Only the lines below between the ones containing "commandItem 17 argument" and "2 (joinOperands [8, 8] [address.toNat, count])", inclusive, are to be reproduced, each exactly as it stands.

+++ DATA SUPPLIED

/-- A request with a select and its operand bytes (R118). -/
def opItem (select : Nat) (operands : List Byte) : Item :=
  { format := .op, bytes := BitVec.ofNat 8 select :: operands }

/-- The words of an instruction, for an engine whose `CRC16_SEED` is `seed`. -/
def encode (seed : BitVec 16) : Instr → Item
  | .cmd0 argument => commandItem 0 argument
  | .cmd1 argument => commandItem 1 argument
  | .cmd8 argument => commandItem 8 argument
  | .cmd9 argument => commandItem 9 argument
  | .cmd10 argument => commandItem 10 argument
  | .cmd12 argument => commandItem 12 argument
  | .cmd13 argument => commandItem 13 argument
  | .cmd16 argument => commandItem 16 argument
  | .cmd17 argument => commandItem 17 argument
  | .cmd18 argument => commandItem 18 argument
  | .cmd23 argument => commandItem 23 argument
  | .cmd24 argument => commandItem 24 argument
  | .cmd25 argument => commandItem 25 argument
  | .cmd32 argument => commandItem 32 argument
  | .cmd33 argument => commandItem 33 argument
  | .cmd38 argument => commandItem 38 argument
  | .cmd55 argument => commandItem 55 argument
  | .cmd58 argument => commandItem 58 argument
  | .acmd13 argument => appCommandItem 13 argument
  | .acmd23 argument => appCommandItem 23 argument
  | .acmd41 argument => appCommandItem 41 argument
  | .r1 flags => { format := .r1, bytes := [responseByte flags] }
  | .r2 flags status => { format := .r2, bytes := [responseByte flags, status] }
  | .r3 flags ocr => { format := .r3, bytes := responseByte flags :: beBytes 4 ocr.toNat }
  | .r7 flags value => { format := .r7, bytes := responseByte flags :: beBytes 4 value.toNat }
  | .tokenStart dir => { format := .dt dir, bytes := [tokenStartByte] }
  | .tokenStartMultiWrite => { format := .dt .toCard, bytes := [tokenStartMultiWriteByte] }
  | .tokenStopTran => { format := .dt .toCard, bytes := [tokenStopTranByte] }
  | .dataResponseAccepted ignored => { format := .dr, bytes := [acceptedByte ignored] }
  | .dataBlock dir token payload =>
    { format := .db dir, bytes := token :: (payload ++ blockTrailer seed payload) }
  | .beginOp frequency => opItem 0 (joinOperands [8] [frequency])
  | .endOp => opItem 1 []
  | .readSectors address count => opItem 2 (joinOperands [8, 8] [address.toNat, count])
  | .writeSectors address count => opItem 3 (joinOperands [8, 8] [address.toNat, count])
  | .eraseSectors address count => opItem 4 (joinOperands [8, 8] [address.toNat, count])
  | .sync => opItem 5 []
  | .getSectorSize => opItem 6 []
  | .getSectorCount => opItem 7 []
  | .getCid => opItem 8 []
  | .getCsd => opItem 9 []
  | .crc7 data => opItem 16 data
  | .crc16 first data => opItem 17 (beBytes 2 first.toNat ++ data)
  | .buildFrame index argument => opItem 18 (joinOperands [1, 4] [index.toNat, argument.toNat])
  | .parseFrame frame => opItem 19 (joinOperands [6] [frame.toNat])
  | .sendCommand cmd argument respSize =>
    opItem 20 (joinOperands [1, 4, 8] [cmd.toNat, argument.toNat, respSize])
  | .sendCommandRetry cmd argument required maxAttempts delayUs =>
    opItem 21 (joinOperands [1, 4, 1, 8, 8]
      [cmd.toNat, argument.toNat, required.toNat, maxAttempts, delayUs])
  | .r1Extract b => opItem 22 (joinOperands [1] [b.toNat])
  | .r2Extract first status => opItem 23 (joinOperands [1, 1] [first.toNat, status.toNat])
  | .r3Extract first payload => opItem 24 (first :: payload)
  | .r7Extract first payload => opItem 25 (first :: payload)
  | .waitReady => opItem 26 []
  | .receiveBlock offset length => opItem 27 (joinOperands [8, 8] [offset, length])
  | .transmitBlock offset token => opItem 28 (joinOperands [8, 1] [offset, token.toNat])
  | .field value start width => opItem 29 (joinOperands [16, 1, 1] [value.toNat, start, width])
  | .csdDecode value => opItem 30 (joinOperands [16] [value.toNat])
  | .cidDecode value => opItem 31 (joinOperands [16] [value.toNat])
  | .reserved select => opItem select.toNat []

++++++

**SOLUTION TO THIS EXERCISE**.
  | .cmd17 argument => commandItem 17 argument
  | .cmd18 argument => commandItem 18 argument
  | .cmd23 argument => commandItem 23 argument
  | .cmd24 argument => commandItem 24 argument
  | .cmd25 argument => commandItem 25 argument
  | .cmd32 argument => commandItem 32 argument
  | .cmd33 argument => commandItem 33 argument
  | .cmd38 argument => commandItem 38 argument
  | .cmd55 argument => commandItem 55 argument
  | .cmd58 argument => commandItem 58 argument
  | .acmd13 argument => appCommandItem 13 argument
  | .acmd23 argument => appCommandItem 23 argument
  | .acmd41 argument => appCommandItem 41 argument
  | .r1 flags => { format := .r1, bytes := [responseByte flags] }
  | .r2 flags status => { format := .r2, bytes := [responseByte flags, status] }
  | .r3 flags ocr => { format := .r3, bytes := responseByte flags :: beBytes 4 ocr.toNat }
  | .r7 flags value => { format := .r7, bytes := responseByte flags :: beBytes 4 value.toNat }
  | .tokenStart dir => { format := .dt dir, bytes := [tokenStartByte] }
  | .tokenStartMultiWrite => { format := .dt .toCard, bytes := [tokenStartMultiWriteByte] }
  | .tokenStopTran => { format := .dt .toCard, bytes := [tokenStopTranByte] }
  | .dataResponseAccepted ignored => { format := .dr, bytes := [acceptedByte ignored] }
  | .dataBlock dir token payload =>
    { format := .db dir, bytes := token :: (payload ++ blockTrailer seed payload) }
  | .beginOp frequency => opItem 0 (joinOperands [8] [frequency])
  | .endOp => opItem 1 []
  | .readSectors address count => opItem 2 (joinOperands [8, 8] [address.toNat, count])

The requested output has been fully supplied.